Their contracts of employment are in parts inconsistent and inadequate and in need of modernisation and overhaul. They contain a provision for the notification of changes in the pattern of hours (e.g. a shift change) but nothing on a variation in the total hours.
I find that the provision relied on as requiring one month’s prior notification of a change is being misinterpreted by the complainants.
The text is as follows.
‘Any of the Terms and Conditions in this document may be subject to change following consultation. Written confirmation will be given within one month of the agreed change.’

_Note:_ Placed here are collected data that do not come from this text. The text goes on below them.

/-- KWIN (R215, R216). -/
def execKwin (l : BitVec 1) (w : BitVec 1) (a : BitVec 6) (b : BitVec 5) (t : BitVec 6) (s : State) :
    Host.Outcome State Fault Refusal :=
  runCore (.kwin l w a b t) .k s (fun c _ => do
    tokenAllowed c .k t.toNat
    let (x, c1) ← src1 c .k a
    kReady c true
    let y := (c.stream .k).readX b.toNat
    noPoison x
    noPoison y
    let n := kInputs c.ke.seg
    let cols := kCols c.ke.mode
    let size := if l = 0 then (n - 1) * y.v.toNat + cols else (cols - 1) * y.v.toNat + n
    let r ← kHull c x.v.toNat size 64 y.v.toNat false false
    pure (c1.addK r t (n * cols) (.kwin w.toNat l.toNat x.v.toNat y.v.toNat n cols)))

/-- KEXP (R215, R217). -/
def execKexp (w : BitVec 1) (a t : BitVec 6) (s : State) : Host.Outcome State Fault Refusal :=
  runCore (.kexp w a t) .k s (fun c _ => do
    tokenAllowed c .k t.toNat
    let (x, c1) ← src1 c .k a
    kReady c true
    noPoison x
    let nb := kBlocks (kInputs c.ke.seg)
    let cols := kCols c.ke.mode
    let r ← kHull c x.v.toNat (128 * (nb - 1) + cols) 64 0 false false
    pure (c1.addK r t (nb * cols) (.kexp w.toNat x.v.toNat nb cols)))

/-- KCB (R211, R215, R217). -/
def execKcb (a : BitVec 6) (b : BitVec 5) (t : BitVec 6) (s : State) : Host.Outcome State Fault Refusal :=
  runCore (.kcb a b t) .k s (fun c _ => do
    tokenAllowed c .k t.toNat
    let (x, c1) ← src1 c .k a
    kReady c false
    let y := (c.stream .k).readX b.toNat
    if y.v.toNat < 1 ∨ y.v.toNat > 64 then .error (.wordTrap causeILL 2) else pure ()
    noPoison x
    noPoison y
    let w := kWidth c.ke.mode
    let r ← kHull c x.v.toNat (y.v.toNat * 2 ^ (w + 1)) 8 0 false false
    pure (c1.addK r t (y.v.toNat * 2 ^ (w + 1)) (.kcb x.v.toNat y.v.toNat w)))

/-- Counts of the eight codes in a boundary record (R209). -/
def recordCounts (r : Nat) : List Nat := (List.range 8).map (fun c => bitsOf r (10 * c + 9) (10 * c))

/-- Whether a boundary record is malformed, or made for other parameters than a run's (R209, R218). -/
def recordBad (r : Nat) (mode seg : Dword) : Bool :=
  let cs := recordCounts r
  let n := bitsOf r 89 80
  let w := bitsOf r 92 91
  let zs := bitOf r 90
  let total := cs.foldl (fun x y => x + y) 0
  decide (bitsOf r 127 93 ≠ 0) || decide (w = 0) || (cs.drop (2 ^ w)).any (fun k => decide (k ≠ 0)) ||
    (zs && decide ((cs.head?).getD 0 ≠ 0)) || decide (total > n) || (!zs && decide (total ≠ n)) ||
    decide (n ≠ kInputs seg) || decide (w ≠ kWidth mode) || decide (zs ≠ kSkip mode)

/-- Step 6 of R218: every record is read; a poisoned one is POI, a malformed one ILL subcode 2 with its address. The model's
choice (log 115): of several bad records that of the lowest row decides, and within a row poison comes first. -/
def recordsCheck (c : Core) (a pitch : Nat) (mode seg : Dword) : Except Stop Unit :=
  (List.range (kRows seg)).forM (fun l => do
    let bs := c.spadRead (a + l * pitch) 16
    if anyPoison bs then poi else pure ()
    unlessTrap (recordBad (pNat bs) mode seg) causeILL 2 (a + l * pitch))

/-- KRUN (R218): the boundary records are read at issue, as the stream's own access (R153, log 21), and reading them holds the
stream's next issue back. -/
def execKrun (w : BitVec 1) (a t : BitVec 6) (s : State) : Host.Outcome State Fault Refusal :=
  runCore (.krun w a t) .k s (fun c cy => do
    tokenAllowed c .k t.toNat
    let (x, c1) ← src1 c .k a
    kReady c true
    noPoison x
    let pitch := kPitch (kInputs c.ke.seg)
    let rows := kRows c.ke.seg
    let r ← kHull c x.v.toNat (rows * pitch) 16 0 false true
    recordsCheck c x.v.toNat pitch c.ke.mode c.ke.seg
    let c2 := c1.addK r t 1 (.krun w.toNat x.v.toNat c.ke.mode c.ke.seg)
    pure (c2.modStream .k (fun st => { st with nextIssue := cy + 1 + ceilDiv rows 16 })))

/-- Bytes of an output element (R223). -/
def koutBytes (f : Nat) : Nat := if f = 0 then 4 else 2
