-- ==== Sys2Proof/Machine/Preempt.lean ====
section
/-! DEFINITION. Pre-emption of gangs: requests, saves at phint and full saves, the save image, and restores (R114, R165,
R208, R228, R229, R249, R250, R266, R307, R385 to R391, R433). -/

namespace Sys2Proof.Machine
open Sys2Proof

/-- Full saves that the context pool of a die holds or is promised to: of gangs off their cores, and of those asked to leave
them (R385). -/
def State.poolTaken (s : State) (die : Nat) : Nat :=
  (s.gangs.filter (fun g => decide (g.die = die))).foldl (fun n g =>
    n + (if g.saved then g.images.length else if g.preempt then g.live.length else 0)) 0

/-- Whether the context pool can hold a gang's full save (R385). -/
def State.poolHolds (s : State) (g : Gang) : Bool := decide (s.poolTaken g.die + g.live.length ≤ s.fw.poolCores)

/-- A pre-emption request reaches a gang that runs (R385, R386): the grace counts of its cores start. None is made while the
context pool cannot hold the gang's full save. -/
def State.requestPreempt (s : State) (gang : Nat) : State :=
  match (s.gang gang).filter (fun g => g.launched && !g.saved && !g.killed && !g.preempt && s.poolHolds g) with
  | none => s
  | some g =>
    g.live.foldl (fun s l => s.modCore l (fun c => { c with grace := some 0 }))
      (s.modGang gang (fun g => { g with preempt := true }))

/-- The gangs resident on some of a list of cores. -/
def State.residents (s : State) (ls : List Nat) : List Gang :=
  s.gangs.filter (fun g => g.holds && g.patch.any (fun l => ls.contains l))

/-- PREEMPTION_DELAY_EXPIRY (R385): the head's reservation has lasted the pre-emption delay, and every gang on the reserved
patch has a lower effective class. -/
def execPreemptionDelayExpiry (s : State) : Host.Outcome State Fault Refusal :=
  match s.reservation with
  | none => .next s
  | some (t, ls, made) =>
    match s.candidates.find? (fun c => decide (c.task.id = t)) with
    | none => .next s
    | some h =>
      let gs := s.residents ls
      if s.fw.preemptDelay = 0 ∨ s.hub < made + s.fw.preemptDelay then .next s
      else if gs.all (fun g => (s.task g.task).any (fun x => decide (x.placedClass < h.cls))) then
        .next (gs.foldl (fun s g => s.requestPreempt g.id) s)
      else .next s

/-- GRACE_EXPIRY (R386, R387): the grace count of a core has expired, with no trap pending or being handled, and its job makes
a full save: every stream stops at its next issue boundary. Once the gang's save has started it stays the save it is (R386 step
3). -/
def execGraceExpiry (l : Nat) (s : State) : Host.Outcome State Fault Refusal :=
  let c := s.core l
  if preemptPending s l && c.grace.any (fun n => decide (s.fw.grace ≤ n)) && !c.fullSave && !c.trapping && !s.saving l then
    .next (s.setCore l { c with
      fullSave := true,
      streams := c.streams.map (fun k =>
        (k.1, if k.2.alive && k.2.phint.isNone then { k.2 with halted := true } else k.2)) })
  else .next s

/-- Whether an operation that has started must complete before a save (R175, R228, R249, R266, R307). -/
def Op.mustFinish (o : Op) : Bool :=
  match o.body with
  | .index b _ => decide ((ixBlock b.toNat).op = 3) || decide ((ixBlock b.toNat).op = 4)
  | .macr _ _ _ _ => true
  | .macw _ _ _ _ _ => true
  | .mzero _ => true
  | .kwin _ _ _ _ _ _ => true
  | .kexp _ _ _ _ => true
  | .kcb _ _ _ => true
  | .kout _ _ _ _ => true
  | .kclr => true
  | .wld _ _ _ _ _ _ => true
  | .wemit _ _ _ _ => true
  | .wsend _ _ _ _ => true
  | .wzero => true
  | _ => decide (o.unit = .c)

/-- Whether nothing is left that completes before the save (R180, R208, R307, R386 step 4). -/
def Core.drained (c : Core) : Bool :=
  !c.ops.any (fun o => !o.isFaulted && o.mustFinish && (decide (o.unit = .c) || o.started)) &&
    allEngs.all (fun e => (c.stream e).held.isNone && decide ((c.stream e).land = []) && decide ((c.stream e).relPosts = []))

/-- The union of the liveness records that a core's stopped streams offer (R388): none when the save must be full. -/
def State.liveRecord (s : State) (l : Nat) : Option Nat :=
  let c := s.core l
  match c.job, s.sessionOf l with
  | some j, some ss =>
    let offered := allEngs.filterMap (fun e => (c.stream e).phint)
    let read (i : Nat) : Option Nat :=
      keepIf (fun r => decide (bitsOf r 2559 2078 ≠ 0)) ((s.huskRead ss (j.shapes + 128 * j.nshape + 320 * i) 320).map leNat)
    let recs := offered.filterMap read
    if c.fullSave || offered.isEmpty || decide (recs.length < offered.length) then none
    else some (recs.foldl (fun a b => a ||| b) 0)
  | _, _ => none

/-- A queue in a save image (R165): a queue that is not named keeps only the entries its stopped operations still owe. -/
def Queue.saved (k : Queue) (live : Bool) : Queue :=
  if live then k
  else
    { k with
      head := 0, avail := 0, poison := [], back := []
      tail := k.tail.filter (fun t => match t with | .resv _ _ _ landed => !landed | .pend _ => false) }

/-- An operation in a save image: its pins are released, and what it has still to move is translated and checked again as it
resumes (R114). -/
def Op.saved (o : Op) : Op := { o with pins := [], stale := o.performed.isNone, clearAt := none }

/-- A core whose stopped runs have emptied their flush stage into the accumulators (R229). -/
def Core.heldRuns (c : Core) : Core :=
  (c.ops.filter (fun o => o.started && !o.isFaulted)).foldl (fun c o =>
    match o.body with
    | .krun w a mode seg => runHeld { w := w, addr := a, mode := mode, seg := seg } o c
    | _ => c) c

/-- The context of a job as a save keeps it and a restore brings it back (R165, R208, R229, R250, R266, R389): stores that the
liveness record does not name come back zero; hold words and the poison map are whole (R396). -/
def Core.image (c : Core) (rec_ : Option Nat) : Core :=
  let live (i : Nat) : Bool := match rec_ with
    | none => true
    | some r => bitOf r i
  let c1 := c.settleCsrs.settleHolds.settleTokens.heldRuns
  let kept := (c1.queues.filter (fun q => live (2048 + q.1))).flatMap (fun q => storageOf q.2.qcw.toNat)
  let granule (g : Nat) : Bool := live (1536 + g) || kept.contains g
  let stopped := c1.ops.filter Op.started
  let run (w : Nat) : Bool := stopped.any (fun o => match o.body with | .krun w' _ _ _ => decide (w' = w) | _ => false)
  let runs := run 0 || run 1
  let tile (t : Nat) : Bool :=
    live (2064 + t) || stopped.any (fun o => match o.body with | .nest t' _ => decide (t' = t) | _ => false)
  { c1 with
    spad := { c1.spad with bytes := c1.spad.bytes.filter (fun b => granule (b.1 / 4096)) },
    queues := c1.queues.map (fun q => (q.1, q.2.saved (live (2048 + q.1)))),
    vregs := c1.vregs.filter (fun v => live v.1),
    me := { c1.me with tiles := c1.me.tiles.filter (fun t => tile (t.1 / 256)) },
    ke := { c1.ke with
      win := c1.ke.win.filter (fun x => live (2072 + x.1 / 98304) || run (x.1 / 98304)),
      exp := c1.ke.exp.filter (fun x => live (2074 + x.1 / 2048) || run (x.1 / 2048)),
      cb := if live 2076 || runs then c1.ke.cb else [], out := if live 2077 then c1.ke.out else [] },
    we := { c1.we with recheck := true },
    streams := c1.streams.map (fun k => (k.1, { k.2 with wait := none, fetch := [] })),
    conns := c1.conns.map (fun n => (n.1, { n.2 with landing := [] })),
    ops := c1.ops.map Op.saved, tlb := [], remote := [], releasing := [], regions := [], grace := none }

/-- The record that begins a save image (R383, R390). -/
def saveRecord (c : Core) (full : Bool) (image : Nat) : TrapRec :=
  { kind := if full then 2 else 1, image := image, live := ((c.stream .c).phint).getD 0xFFF, nrem := c.ops.length }

/-- The header of an operation's remaining-state record, with a body of blen bytes (R391). -/
def remainHeader (o : Op) (blen : Nat) : Nat :=
  o.amount % 2 ^ 64 + o.tk.getD (2 ^ 31) * 2 ^ 64 + o.seq * 2 ^ 96 + o.unit.code * 2 ^ 144 + blen % 2 ^ 32 * 2 ^ 160

/-- What a save image in a context-pool entry holds (R390, R391): the trap record, the per-job state, and the remaining-state
records of every operation in flight in ascending (eng, seq) order. -/
def imageContent (entry : Nat) (c : Core) (record : TrapRec) : List Byte :=
  let part (k n : Nat) : List Byte := (List.range n).map (Config.imageByte entry k)
  dwordBytes (record.dwords c) ++ part 0 (Config.imageLength entry 0) ++
    ((sortBy opOrder c.ops).zipIdx).flatMap (fun x =>
      let n := 64 * Config.imageLength entry (x.2 + 1)
      leBytes 32 (remainHeader x.1 n) ++ part (x.2 + 1) n)

/-- One bit of the CRC-32 of IEEE 802.3, least significant bit first. -/
def crcBit (r : Nat) : Nat := if r % 2 = 1 then (r / 2).xor 0xEDB88320 else r / 2

/-- The CRC-32 register after one byte. -/
def crcByte (r : Nat) (b : Byte) : Nat :=
  crcBit (crcBit (crcBit (crcBit (crcBit (crcBit (crcBit (crcBit (r.xor b.toNat))))))))

/-- The CRC-32 of IEEE 802.3 of bytes (R390). -/
def crc32 (bs : List Byte) : Nat := (bs.foldl crcByte 0xFFFFFFFF).xor 0xFFFFFFFF

/-- The CRC-32 of each 4 KiB of an image's content, as bytes, low first (R390). -/
def imageCrcs (bs : List Byte) : List Byte :=
  (List.range (ceilDiv bs.length 4096)).flatMap (fun i => leBytes 4 (crc32 ((bs.drop (4096 * i)).take 4096)))

/-- The bytes of a save image: its content, then its CRC-32s (R390, log 61). -/
def imageBytes (entry : Nat) (c : Core) (record : TrapRec) : List Byte :=
  imageContent entry c record ++ imageCrcs (imageContent entry c record)

/-- Saves one job of a gang (R386 step 5, R389, R390): its image in the context pool, its context, and the core left idle. -/
def State.saveJob (s : State) (gang l : Nat) : State :=
  let c := s.core l
  let live := s.liveRecord l
  let rank := (c.job.map (fun j => j.rank)).getD 0
  let bs := imageBytes s.poolNext c (saveRecord c live.isNone (poolDpa l s.poolNext))
  let (s1, i) := s.poolStore l bs
  let s2 := c.ops.foldl (fun s o => s.endRemote l o) s1
  let s3 := s2.modCore l (fun c => Core.idle { c with tlb := [] })
  s3.modGang gang (fun g => { g with
    images := g.images ++ [(rank, l, c.image live)],
    records := g.records ++ [(l, i, (imageContent i c (saveRecord c live.isNone (poolDpa l i))).length)] })

/-- PREEMPTION_SAVE (R386): every transfer of the gang stands at a step boundary before the first job is saved (R131). -/
def execPreemptionSave (gang : Nat) (s : State) : Host.Outcome State Fault Refusal :=
  match (s.gang gang).filter (fun g => g.preempt && g.launched && !g.killed && !g.saved) with
  | none => .next s
  | some g =>
    if g.live ≠ [] ∧ g.live.all (fun l => (s.core l).stoppedForSave && (s.core l).drained) then
      let s0 := g.live.foldl State.settleCarries s
      let s1 := g.live.foldl (fun s l => s.saveJob gang l) (s0.releasePages g)
      .next (s1.modGang gang (fun g => { g with saved := true, preempt := false, savedAt := s.hub }))
    else .next s

/-- A saved context back on its core (R389): streams go on after their phint, or at their unissued instruction. -/
def Core.restored (img now : Core) (cy : Nat) : Core :=
  { img with
    remote := now.remote, spent := now.spent, mTook := now.mTook, kTook := now.kTook, tlb := now.tlb.filter (fun _ => false), tlbNext := now.tlbNext,
    fullSave := false, served := 0,
    streams := img.streams.map (fun k =>
      (k.1, { k.2 with phint := none, halted := false, nextIssue := max k.2.nextIssue (cy + 1) })) }

/-- A restored job: its operations, its bindings, what the Husk held for it, and the faults found (R141, R389). -/
def State.resumeJob (s : State) (l : Nat) : State :=
  let s1 := ((sortBy opOrder (s.core l).ops).foldl (fun s o => s.resumeOp l o) s).resumeWalker l
  allEngs.foldl (fun s e => reportFault s l e) (s1.applyHeld l)

/-- Whether a save image fails its check: a poisoned line, or content whose CRC-32s are not those it carries (R390). -/
def State.imageBad (s : State) (r : Nat × Nat × Nat) : Bool :=
  let a := poolDpa r.1 r.2.1
  let crcs := imageCrcs (memRead s.dram.bytes a r.2.2)
  rangePoison s.dram a (r.2.2 + crcs.length) || decide (memRead s.dram.bytes (a + r.2.2) crcs.length ≠ crcs)

/-- A restore that fails (R390, R398): nothing is restored, and a containment event with ECC subcode 1 goes to the task, with a
record of the job whose image fails first, as it was saved: its cuts are those of the cycle it stopped (log 97). Where the
task ignores it, the gang cannot go on: it is killed, and the task completes normally. -/
def State.failRestore (s : State) (g : Gang) : State :=
  let failed := g.records.find? s.imageBad
  let image := (failed.map (fun r => poolDpa r.1 r.2.1)).getD 0
  let c := ((failed.bind (fun r => g.images.find? (fun i => decide (i.2.1 = r.1)))).map (fun i => i.2.2)).getD {}
  let tcb := ((s.task g.task).map (fun t => t.tcb)).getD 0
  let record : TrapRec :=
    { kind := 3, info := { cause := causeECC, sub := 1, tval := 0 }, image := image, unraised := true,
      live := ((c.stream .c).phint).getD 0xFFF }
  let (s0, _) := s.poolAdd (128 * g.die) (record.dwords c)
  let s1 := ((s0.notice g.session 1 (s0.containTask g.task).2 causeECC 1 tcb (some image)).containTask g.task).1
  match (s1.gang g.id).filter (fun g => g.restoring && !g.killed) with
  | some _ => s1.killGang g.id
  | none => s1

/-- GANG_RESTORE (R389, R390, R433): every job's context is back before any of the gang's operations makes its checks. -/
def execGangRestore (gang : Nat) (s : State) : Host.Outcome State Fault Refusal :=
  match (s.gang gang).filter (fun g => g.saved && g.restoring && !g.killed) with
  | none => .next s
  | some g =>
    if !g.cores.all s.present then .next ((s.releasePages g).modGang gang (fun g => { g with restoring := false }))
    else if g.records.any s.imageBad then .next (s.failRestore g)
    else
      let s1 := (g.clusters.foldl (fun s p => s.remapCluster p) s).loadPages g
      let s2 := g.images.foldl (fun s i => s.modCore i.2.1 (fun now => i.2.2.restored now s.cycle)) s1
      let s3 := s2.modGang gang (fun g => { g with saved := false, restoring := false, images := [], records := [] })
      let s4 := g.images.foldl (fun s i => (s.core i.2.1).ops.foldl (fun s o => s.beginRemote i.2.1 o) s) s3
      .next (g.images.foldl (fun s i => s.resumeJob i.2.1) s4)

end Sys2Proof.Machine
end

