/-- The lowest free firing slot of a queue (R360). -/
def ExpertQueue.freeSlot (x : ExpertQueue) : Option Nat :=
  (List.range (eqSlots x)).find? (fun j => !x.busy.any (fun b => decide (b.1 = j)))

/-- Whether a queue's count has reached F, and whether its oldest row's age has reached A (R358). -/
def State.triggers (s : State) (q : Nat) : Bool × Bool :=
  let x := s.eq q
  (decide (x.rows.length ≥ eqFill x), decide (eqAge x ≠ 0) && decide (s.oldestAge q ≥ eqAge x))

/-- Whether a queue is eligible (R358). -/
def State.eligible (s : State) (q : Nat) : Bool :=
  let x := s.eq q
  eqValid x && decide (x.rows ≠ []) && ((s.triggers q).1 || (s.triggers q).2) && x.freeSlot.isSome

/-- The order of eligible queues (R359). -/
def State.firesBefore (s : State) (p q : Nat) : Bool :=
  let key (q : Nat) : List Nat :=
    [7 - s.eqClassNow q, (((s.eq q).rows.head?).map (fun r => r.pushed)).getD 0, if eqRes (s.eq q) then 0 else 1, q]
  decide (key p < key q)

/-- The queue that fires now (R359). -/
def State.firstEligible (s : State) : Option Nat :=
  ((s.eqs.map (fun x => x.1)).filter s.eligible).foldl (fun best q => match best with
    | none => some q
    | some b => if s.firesBefore q b then some q else some b) none

/-- A descriptor that no push could have made, for a row that cannot be read back (R356, R442). -/
def badRow : BitVec 256 := 0x10000

/-- A row that moves from the ring to the Husk is read back (R356): what the bytes hold, with the Husk's own entry, slot
and source. -/
def State.refillRow (s : State) (ss : Session) (x : ExpertQueue) (r : Row) : Row :=
  match r.ring with
  | none => r
  | some k =>
    match s.huskRead ss (eqSpill x + 32 * k) 32 with
    | some bs => { r with desc := BitVec.ofNat 256 (leNat bs), ring := none }
    | none => { r with desc := badRow, ring := none }

/-- Whether a popped row is malformed (R355, R356, R368). -/
def Row.bad (r : Row) : Bool :=
  let n := r.desc.toNat
  rowMalformed (if r.released then n - (bitOf n 14).toNat * 2 ^ 14 else n)

/-- A row as a firing record holds it (R360). -/
def Row.fired (r : Row) (router : Bool) : Nat :=
  r.desc.toNat - bitsOf r.desc.toNat 95 80 * 2 ^ 80 + (if router then 0 else r.centry) * 2 ^ 80

/-- The firing header (R361). -/
def firingHeader (x : ExpertQueue) (q rows oldest : Nat) (trig : Bool × Bool) : Nat :=
  rows + (if trig.1 then (if trig.2 then 2 else 0) else 1) * 2 ^ 17 + q * 2 ^ 19 + oldest * 2 ^ 32 + x.fired.toNat * 2 ^ 64

/-- The firing's rows leave the queue, and rows that move up are read back from the ring (R356, R360). -/
def State.popRows (s : State) (ss : Session) (q n : Nat) : State :=
  let x := s.eq q
  let rest := x.rows.drop n
  s.setEq q { x with
    rows := (rest.take huskRows).map (s.refillRow ss x) ++ rest.drop huskRows, fired := x.fired + 1 }

/-- Writes of a firing (R360 steps 2 and 3): rows, header and TCB; none when the launch record or the firing slot does not
translate (R442). -/
def State.writeFiring (s : State) (ss : Session) (q slot hdr cls : Nat) (rows : List Row) : Option State :=
  let x := s.eq q
  let base := eqFire x + 4352 * slot
  match huskTranslate s ss { r := true } (eqLaunch x) 64, huskTranslate s ss { w := true } base 4352 with
  | .ok ls, .ok cs =>
    let gang := s.vaRead ss.port ls (eqLaunch x) 64
    let clean (bs : List Byte) : List PByte := withPoison false bs
    let tcb := clean (leBytes 64 (eqRetries x * 2 ^ 48 + cls * 2 ^ 56 + eqPolicy x * 2 ^ 59)) ++ gang
    let s1 := s.vaWrite ss.port cs (base + 192) (clean (rows.flatMap (fun r => leBytes 32 (r.fired (eqRouter x)))))
    some ((s1.vaWrite ss.port cs (base + 128) (clean (leBytes 64 hdr))).vaWrite ss.port cs base tcb)
  | _, _ => none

I find that this is a general statement governing the entire document. I also find that the second sentence relates to a requirement to advise the employee after the process which is described in the first has been undertaken and it reflects the provisions of section 5 of the Terms of Employment (Information) Act 1994. I do not see this as creating an obligation to give one month’s notice in advance of a specific change, such as in the current case.
The respondent accepted at the hearing that two week’s notice of a change of the order involved here would be normal, although in fact the actual notice was somewhat shorter than that. I also accept that the respondent was not in same position an employer would normally be in as the third party client company was driving the change to which the respondent had to react.
There is not much, if anything between the parties. The complainants want, and the employer is prepared to give notice of such changes in the future. My recommendation is that they agree a protocol for such an eventuality and either append it to, or amend the current contract; at paragraph 10, perhaps.
But for clarity the correct interpretation of the ‘header’ quoted above regarding notification is as I have found; it is an obligation to formally notify of agreed changes after the event and within one month as required by the Terms of Employment (Information) Act.
Decision:
Section 41(4) of the Workplace Relations Act 2015 requires that I make a decision in relation to the disputes in accordance with the relevant redress provisions under Schedule 6 of that Act.
I uphold the complaints in part in that the notification was somewhat inadequate but the respondent acted in good faith and due allowance must be made for the external constraints and the extent to which the respondent was not in control of events. I make no award as to compensation for that reason.
I recommend that the respondent should enter into discussions with the complainants as outlined above to define a revised, clear procedure for the notification of changes in hours and that this should be completed within three months.